## [Dataset records]
-- ==== Sys2Proof/Machine/Servo.lean ====
section
/-! DEFINITION. The control law engine: the slot datapath, slot states, acquisition, Guyline, sweeps and jumps (R151 to R187). -/

namespace Sys2Proof.Machine
open Sys2Proof

/-- Change a channel's engine. -/
def State.modServo (s : State) (c : Fin 16) (f : Servo → Servo) : State := s.modCh c fun x => { x with servo := f x.servo }

/-- A slot. -/
def State.slt (s : State) (c : Fin 16) (q : Fin 7) : SlotSt := (s.ch c).servo.slots[q]

/-- Change a slot. -/
def State.modSlt (s : State) (c : Fin 16) (q : Fin 7) (f : SlotSt → SlotSt) : State :=
  s.modServo c fun v => { v with slots := v.slots.set q (f v.slots[q]) }

/-- The slots with runout feed-forward (Table 5-1). -/
def hasFf (q : Nat) : Bool := q == 0 || q == 1 || q == 3 || q == 4

/-- The page of a slot. -/
def sltPage (q : Nat) : Nat := 9 + q

/-- Whether channel hardware of `c` runs at all. -/
def State.alive (s : State) (c : Fin 16) : Bool := (s.ch c).powered && !s.plat.porst && !s.plat.tripped

/-- Whether a write session is on: armed, writing or stopping. -/
def State.sessionOn (s : State) (c : Fin 16) : Bool := (s.ch c).wr.session != .idle

/-- Whether `WRC.STS.STATE` is ARMED or WRITING: sweeps and jumps are refused (R179). -/
def State.jumpsBarred (s : State) (c : Fin 16) : Bool :=
  match (s.ch c).wr.session with
  | .idle | .stopping => false
  | .armed | .writing | .ending => true

/-- The layer the pickup is on: of the last ADIP address, else where the last jump ended. -/
def State.layerNow (s : State) (c : Fin 16) : Nat :=
  match (s.ch c).rd.adipPrev with
  | some a => (frameAddr a).layer
  | none => s.cr c F.CLE_JUMP_STS_LAYER

/-- A seek or a layer jump: every lane hunts (R75), and the ADIP prediction no longer holds. -/
def State.huntAll (s : State) (c : Fin 16) : State :=
  let s1 := (List.range 8).foldl (fun s l => s.laneSts c l 0 0) s
  (s1.modRd c fun r => { r with adipPrev := none, adipLast := none }).cirq c 0x29 0

/-! Leaving CLOSED during a session (Table 4-7). -/

/-- A slot leaves CLOSED: a write session stops, at once for FOC and TRK (code 18), in order for the others (code 8). -/
def State.leaveClosed (s : State) (c : Fin 16) (q row : Nat) : State :=
  if q ≤ 1 then s.safetyStop c row 18
  else
    let s1 := if s.sessionOn c then s.modWr c fun w => { w with gone := if w.gone.contains q then w.gone else w.gone ++ [q] } else s
    s1.orderlyStop c 8

/-- The row a session is in, where a command does not say it: a free value. -/
def State.drawRow (s : State) : Nat × State :=
  let r := s.draw 8
  (r.1 % 10, r.2)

## [What the task asks]
Without changing a word, write out each entry again.

## [Exercise output]
-- ==== Sys2Proof/Machine/Servo.lean ====
section
/-! DEFINITION. The control law engine: the slot datapath, slot states, acquisition, Guyline, sweeps and jumps (R151 to R187). -/

namespace Sys2Proof.Machine
open Sys2Proof

/-- Change a channel's engine. -/
def State.modServo (s : State) (c : Fin 16) (f : Servo → Servo) : State := s.modCh c fun x => { x with servo := f x.servo }

/-- A slot. -/
def State.slt (s : State) (c : Fin 16) (q : Fin 7) : SlotSt := (s.ch c).servo.slots[q]

/-- Change a slot. -/
def State.modSlt (s : State) (c : Fin 16) (q : Fin 7) (f : SlotSt → SlotSt) : State :=
  s.modServo c fun v => { v with slots := v.slots.set q (f v.slots[q]) }

/-- The slots with runout feed-forward (Table 5-1). -/
def hasFf (q : Nat) : Bool := q == 0 || q == 1 || q == 3 || q == 4

/-- The page of a slot. -/
def sltPage (q : Nat) : Nat := 9 + q

/-- Whether channel hardware of `c` runs at all. -/
def State.alive (s : State) (c : Fin 16) : Bool := (s.ch c).powered && !s.plat.porst && !s.plat.tripped

/-- Whether a write session is on: armed, writing or stopping. -/
def State.sessionOn (s : State) (c : Fin 16) : Bool := (s.ch c).wr.session != .idle

/-- Whether `WRC.STS.STATE` is ARMED or WRITING: sweeps and jumps are refused (R179). -/
def State.jumpsBarred (s : State) (c : Fin 16) : Bool :=
  match (s.ch c).wr.session with
  | .idle | .stopping => false
  | .armed | .writing | .ending => true

/-- The layer the pickup is on: of the last ADIP address, else where the last jump ended. -/
def State.layerNow (s : State) (c : Fin 16) : Nat :=
  match (s.ch c).rd.adipPrev with
  | some a => (frameAddr a).layer
  | none => s.cr c F.CLE_JUMP_STS_LAYER

/-- A seek or a layer jump: every lane hunts (R75), and the ADIP prediction no longer holds. -/
def State.huntAll (s : State) (c : Fin 16) : State :=
  let s1 := (List.range 8).foldl (fun s l => s.laneSts c l 0 0) s
  (s1.modRd c fun r => { r with adipPrev := none, adipLast := none }).cirq c 0x29 0

/-! Leaving CLOSED during a session (Table 4-7). -/

/-- A slot leaves CLOSED: a write session stops, at once for FOC and TRK (code 18), in order for the others (code 8). -/
def State.leaveClosed (s : State) (c : Fin 16) (q row : Nat) : State :=
  if q ≤ 1 then s.safetyStop c row 18
  else
    let s1 := if s.sessionOn c then s.modWr c fun w => { w with gone := if w.gone.contains q then w.gone else w.gone ++ [q] } else s
    s1.orderlyStop c 8

/-- The row a session is in, where a command does not say it: a free value. -/
def State.drawRow (s : State) : Nat × State :=
  let r := s.draw 8
  (r.1 % 10, r.2)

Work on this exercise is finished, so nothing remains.